◆ TASK REQUIREMENTS
Would you reproduce exactly the lines below from the one holding "s.saved := rfl" through the one holding "s.queues := rfl", inclusive, and no others?

◆ SUPPLIED DATA
-- ==== Sys2Proof/Laws/State.lean ====
section
/-! SUPPORT. What each elementary update of the state leaves as it was: one lemma for each field and update. -/

namespace Sys2Proof.Laws

open Sys2Proof Sys2Proof.Machine

/-! putFlight changes flights. -/

@[simp] theorem putFlight_mem (s : State) (key : Nat) (f : Flight) : (s.putFlight key f).mem = s.mem := rfl
@[simp] theorem putFlight_hostMem (s : State) (key : Nat) (f : Flight) : (s.putFlight key f).hostMem = s.hostMem := rfl
@[simp] theorem putFlight_placed (s : State) (key : Nat) (f : Flight) : (s.putFlight key f).placed = s.placed := rfl
@[simp] theorem putFlight_spanInPage (s : State) (key : Nat) (f : Flight) : (s.putFlight key f).spanInPage = s.spanInPage := rfl
@[simp] theorem putFlight_errors (s : State) (key : Nat) (f : Flight) : (s.putFlight key f).errors = s.errors := rfl
@[simp] theorem putFlight_hostLines (s : State) (key : Nat) (f : Flight) : (s.putFlight key f).hostLines = s.hostLines := rfl
@[simp] theorem putFlight_l1 (s : State) (key : Nat) (f : Flight) : (s.putFlight key f).l1 = s.l1 := rfl
@[simp] theorem putFlight_gather (s : State) (key : Nat) (f : Flight) : (s.putFlight key f).gather = s.gather := rfl
@[simp] theorem putFlight_descs (s : State) (key : Nat) (f : Flight) : (s.putFlight key f).descs = s.descs := rfl
@[simp] theorem putFlight_tlb (s : State) (key : Nat) (f : Flight) : (s.putFlight key f).tlb = s.tlb := rfl
@[simp] theorem putFlight_dir (s : State) (key : Nat) (f : Flight) : (s.putFlight key f).dir = s.dir := rfl
@[simp] theorem putFlight_reserved (s : State) (key : Nat) (f : Flight) : (s.putFlight key f).reserved = s.reserved := rfl
@[simp] theorem putFlight_combining (s : State) (key : Nat) (f : Flight) : (s.putFlight key f).combining = s.combining := rfl
@[simp] theorem putFlight_ctxs (s : State) (key : Nat) (f : Flight) : (s.putFlight key f).ctxs = s.ctxs := rfl
@[simp] theorem putFlight_flightSeq (s : State) (key : Nat) (f : Flight) : (s.putFlight key f).flightSeq = s.flightSeq := rfl
@[simp] theorem putFlight_launches (s : State) (key : Nat) (f : Flight) : (s.putFlight key f).launches = s.launches := rfl
@[simp] theorem putFlight_scratch (s : State) (key : Nat) (f : Flight) : (s.putFlight key f).scratch = s.scratch := rfl
@[simp] theorem putFlight_tasks (s : State) (key : Nat) (f : Flight) : (s.putFlight key f).tasks = s.tasks := rfl
@[simp] theorem putFlight_atria (s : State) (key : Nat) (f : Flight) : (s.putFlight key f).atria = s.atria := rfl
@[simp] theorem putFlight_barriers (s : State) (key : Nat) (f : Flight) : (s.putFlight key f).barriers = s.barriers := rfl
@[simp] theorem putFlight_expans (s : State) (key : Nat) (f : Flight) : (s.putFlight key f).expans = s.expans := rfl
@[simp] theorem putFlight_copies (s : State) (key : Nat) (f : Flight) : (s.putFlight key f).copies = s.copies := rfl
@[simp] theorem putFlight_copySeq (s : State) (key : Nat) (f : Flight) : (s.putFlight key f).copySeq = s.copySeq := rfl
@[simp] theorem putFlight_cmdSeq (s : State) (key : Nat) (f : Flight) : (s.putFlight key f).cmdSeq = s.cmdSeq := rfl
@[simp] theorem putFlight_growers (s : State) (key : Nat) (f : Flight) : (s.putFlight key f).growers = s.growers := rfl
@[simp] theorem putFlight_lastIssue (s : State) (key : Nat) (f : Flight) : (s.putFlight key f).lastIssue = s.lastIssue := rfl
@[simp] theorem putFlight_matBusy (s : State) (key : Nat) (f : Flight) : (s.putFlight key f).matBusy = s.matBusy := rfl
@[simp] theorem putFlight_saved (s : State) (key : Nat) (f : Flight) : (s.putFlight key f).saved = s.saved := rfl
@[simp] theorem putFlight_queues (s : State) (key : Nat) (f : Flight) : (s.putFlight key f).queues = s.queues := rfl
@[simp] theorem putFlight_round (s : State) (key : Nat) (f : Flight) : (s.putFlight key f).round = s.round := rfl
@[simp] theorem putFlight_frBase (s : State) (key : Nat) (f : Flight) : (s.putFlight key f).frBase = s.frBase := rfl
@[simp] theorem putFlight_frLog (s : State) (key : Nat) (f : Flight) : (s.putFlight key f).frLog = s.frLog := rfl
@[simp] theorem putFlight_frHead (s : State) (key : Nat) (f : Flight) : (s.putFlight key f).frHead = s.frHead := rfl
@[simp] theorem putFlight_frTail (s : State) (key : Nat) (f : Flight) : (s.putFlight key f).frTail = s.frTail := rfl
@[simp] theorem putFlight_ringQueue (s : State) (key : Nat) (f : Flight) : (s.putFlight key f).ringQueue = s.ringQueue := rfl
@[simp] theorem putFlight_alarm (s : State) (key : Nat) (f : Flight) : (s.putFlight key f).alarm = s.alarm := rfl
@[simp] theorem putFlight_alarmStat (s : State) (key : Nat) (f : Flight) : (s.putFlight key f).alarmStat = s.alarmStat := rfl
@[simp] theorem putFlight_pmode (s : State) (key : Nat) (f : Flight) : (s.putFlight key f).pmode = s.pmode := rfl
@[simp] theorem putFlight_accepted (s : State) (key : Nat) (f : Flight) : (s.putFlight key f).accepted = s.accepted := rfl
@[simp] theorem putFlight_acceptedW (s : State) (key : Nat) (f : Flight) : (s.putFlight key f).acceptedW = s.acceptedW := rfl
@[simp] theorem putFlight_reflex (s : State) (key : Nat) (f : Flight) : (s.putFlight key f).reflex = s.reflex := rfl
@[simp] theorem putFlight_security (s : State) (key : Nat) (f : Flight) : (s.putFlight key f).security = s.security := rfl
@[simp] theorem putFlight_telemetry (s : State) (key : Nat) (f : Flight) : (s.putFlight key f).telemetry = s.telemetry := rfl
@[simp] theorem putFlight_irqs (s : State) (key : Nat) (f : Flight) : (s.putFlight key f).irqs = s.irqs := rfl
@[simp] theorem putFlight_hostReads (s : State) (key : Nat) (f : Flight) : (s.putFlight key f).hostReads = s.hostReads := rfl
@[simp] theorem putFlight_hostOps (s : State) (key : Nat) (f : Flight) : (s.putFlight key f).hostOps = s.hostOps := rfl
@[simp] theorem putFlight_time (s : State) (key : Nat) (f : Flight) : (s.putFlight key f).time = s.time := rfl
@[simp] theorem putFlight_subNs (s : State) (key : Nat) (f : Flight) : (s.putFlight key f).subNs = s.subNs := rfl
@[simp] theorem putFlight_rate (s : State) (key : Nat) (f : Flight) : (s.putFlight key f).rate = s.rate := rfl
@[simp] theorem putFlight_synced (s : State) (key : Nat) (f : Flight) : (s.putFlight key f).synced = s.synced := rfl
@[simp] theorem putFlight_cycle (s : State) (key : Nat) (f : Flight) : (s.putFlight key f).cycle = s.cycle := rfl
@[simp] theorem putFlight_inputs (s : State) (key : Nat) (f : Flight) : (s.putFlight key f).inputs = s.inputs := rfl
@[simp] theorem putFlight_choices (s : State) (key : Nat) (f : Flight) : (s.putFlight key f).choices = s.choices := rfl
@[simp] theorem putFlight_freeCtr (s : State) (key : Nat) (f : Flight) : (s.putFlight key f).freeCtr = s.freeCtr := rfl
@[simp] theorem putFlight_cur (s : State) (key : Nat) (f : Flight) : (s.putFlight key f).cur = s.cur := rfl
@[simp] theorem putFlight_hole (s : State) (key : Nat) (f : Flight) : (s.putFlight key f).hole = s.hole := rfl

◆ RESPONSE AREA
@[simp] theorem putFlight_saved (s : State) (key : Nat) (f : Flight) : (s.putFlight key f).saved = s.saved := rfl
@[simp] theorem putFlight_queues (s : State) (key : Nat) (f : Flight) : (s.putFlight key f).queues = s.queues := rfl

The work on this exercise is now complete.